Please set down the entire listing exactly.

• Supplied material:
· · · · ·

-- ==== Sys2Proof/Machine/Errors.lean ====
section
/-! DEFINITION. The engines' own cycles with the errors that they meet in their memories: issue, cell writes and the row port
(04_ope R79-R94, R103, 17_errors R404-R408). -/
namespace Sys2Proof.Machine

/-- An uncorrectable error in a partition's control state: the partition is fenced, and firmware kills the context it works for (R103, R258,
R405). Where it works for none, a release is due at once. -/
def State.controlError (s : State) (n p : Nat) : State :=
  let o := s.ope n
  let r : SlotRef := ⟨o.mode, n, p⟩
  let s := s.bump (rasBase + 0x118) 1
  let u := (s.slotUser r).getD (0xFFFF, 0xFFFF)
  let t := match (o.part p).run with | some x => x.e.tile | none => 0
  let s := if (o.part p).fence = 0 then s.setOpe n (o.fence p 2 t u.2 u.1) else s
  if u.1 = 0xFFFF then (s.rasLog 0x10 2 5 (s.opeQuarter n) (slotCode r) 0xFFFF 0 0 1).raise rasInt 3
  else s.contextFatal 5 (s.opeQuarter n) u.1 u.2 (slotCode r) 1

/-- An error that an engine meets (R405). -/
def State.opeError (s : State) (n : Nat) (x : OpeErr) : State :=
  match x with
  | .control p => if p < (s.ope n).count then s.controlError n p else s
  | x => s.memError n x

/-- The errors met in a step, in order. -/
def State.opeErrors (s : State) (n : Nat) (errs : List OpeErr) : State := if n < 64 then errs.foldl (fun s x => s.opeError n x) s else s

/-- OPE_ISSUE_CYCLE: the errors that are met, then one cycle of issue (R83-R86, R432; log 34). -/
def execOpeIssueCycle (n : Nat) (gated : Bool) (errs : List OpeErr) (s : State) : Out :=
  liftCore (whenLive (fun s => (s.opeErrors n errs).issueCycle n gated)) s

/-- OPE_CELL_WRITE: the errors that are met, then the cell writes (R79, R80, R90; log 34). -/
def execOpeCellWrite (n : Nat) (errs : List OpeErr) (s : State) : Out := liftCore (whenLive (fun s => (s.opeErrors n errs).cellWrites n)) s

/-- ROW_PORT_OP_START: the errors that are met, then the oldest pending operation that may start (R91, R94; log 34). -/
def execRowPortOpStart (n : Nat) (errs : List OpeErr) (s : State) : Out :=
  liftCore (whenLive (fun s => (s.opeErrors n errs).rowPortStart n errs)) s

end Sys2Proof.Machine
end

· · · · ·

• The completed task:
-- ==== Sys2Proof/Machine/Errors.lean ====
section
/-! DEFINITION. The engines' own cycles with the errors that they meet in their memories: issue, cell writes and the row port
(04_ope R79-R94, R103, 17_errors R404-R408). -/
namespace Sys2Proof.Machine

/-- An uncorrectable error in a partition's control state: the partition is fenced, and firmware kills the context it works for (R103, R258,
R405). Where it works for none, a release is due at once. -/
def State.controlError (s : State) (n p : Nat) : State :=
  let o := s.ope n
  let r : SlotRef := ⟨o.mode, n, p⟩
  let s := s.bump (rasBase + 0x118) 1
  let u := (s.slotUser r).getD (0xFFFF, 0xFFFF)
  let t := match (o.part p).run with | some x => x.e.tile | none => 0
  let s := if (o.part p).fence = 0 then s.setOpe n (o.fence p 2 t u.2 u.1) else s
  if u.1 = 0xFFFF then (s.rasLog 0x10 2 5 (s.opeQuarter n) (slotCode r) 0xFFFF 0 0 1).raise rasInt 3
  else s.contextFatal 5 (s.opeQuarter n) u.1 u.2 (slotCode r) 1

/-- An error that an engine meets (R405). -/
def State.opeError (s : State) (n : Nat) (x : OpeErr) : State :=
  match x with
  | .control p => if p < (s.ope n).count then s.controlError n p else s
  | x => s.memError n x

/-- The errors met in a step, in order. -/
def State.opeErrors (s : State) (n : Nat) (errs : List OpeErr) : State := if n < 64 then errs.foldl (fun s x => s.opeError n x) s else s

/-- OPE_ISSUE_CYCLE: the errors that are met, then one cycle of issue (R83-R86, R432; log 34). -/
def execOpeIssueCycle (n : Nat) (gated : Bool) (errs : List OpeErr) (s : State) : Out :=
  liftCore (whenLive (fun s => (s.opeErrors n errs).issueCycle n gated)) s

/-- OPE_CELL_WRITE: the errors that are met, then the cell writes (R79, R80, R90; log 34). -/
def execOpeCellWrite (n : Nat) (errs : List OpeErr) (s : State) : Out := liftCore (whenLive (fun s => (s.opeErrors n errs).cellWrites n)) s

/-- ROW_PORT_OP_START: the errors that are met, then the oldest pending operation that may start (R91, R94; log 34). -/
def execRowPortOpStart (n : Nat) (errs : List OpeErr) (s : State) : Out :=
  liftCore (whenLive (fun s => (s.opeErrors n errs).rowPortStart n errs)) s

end Sys2Proof.Machine
end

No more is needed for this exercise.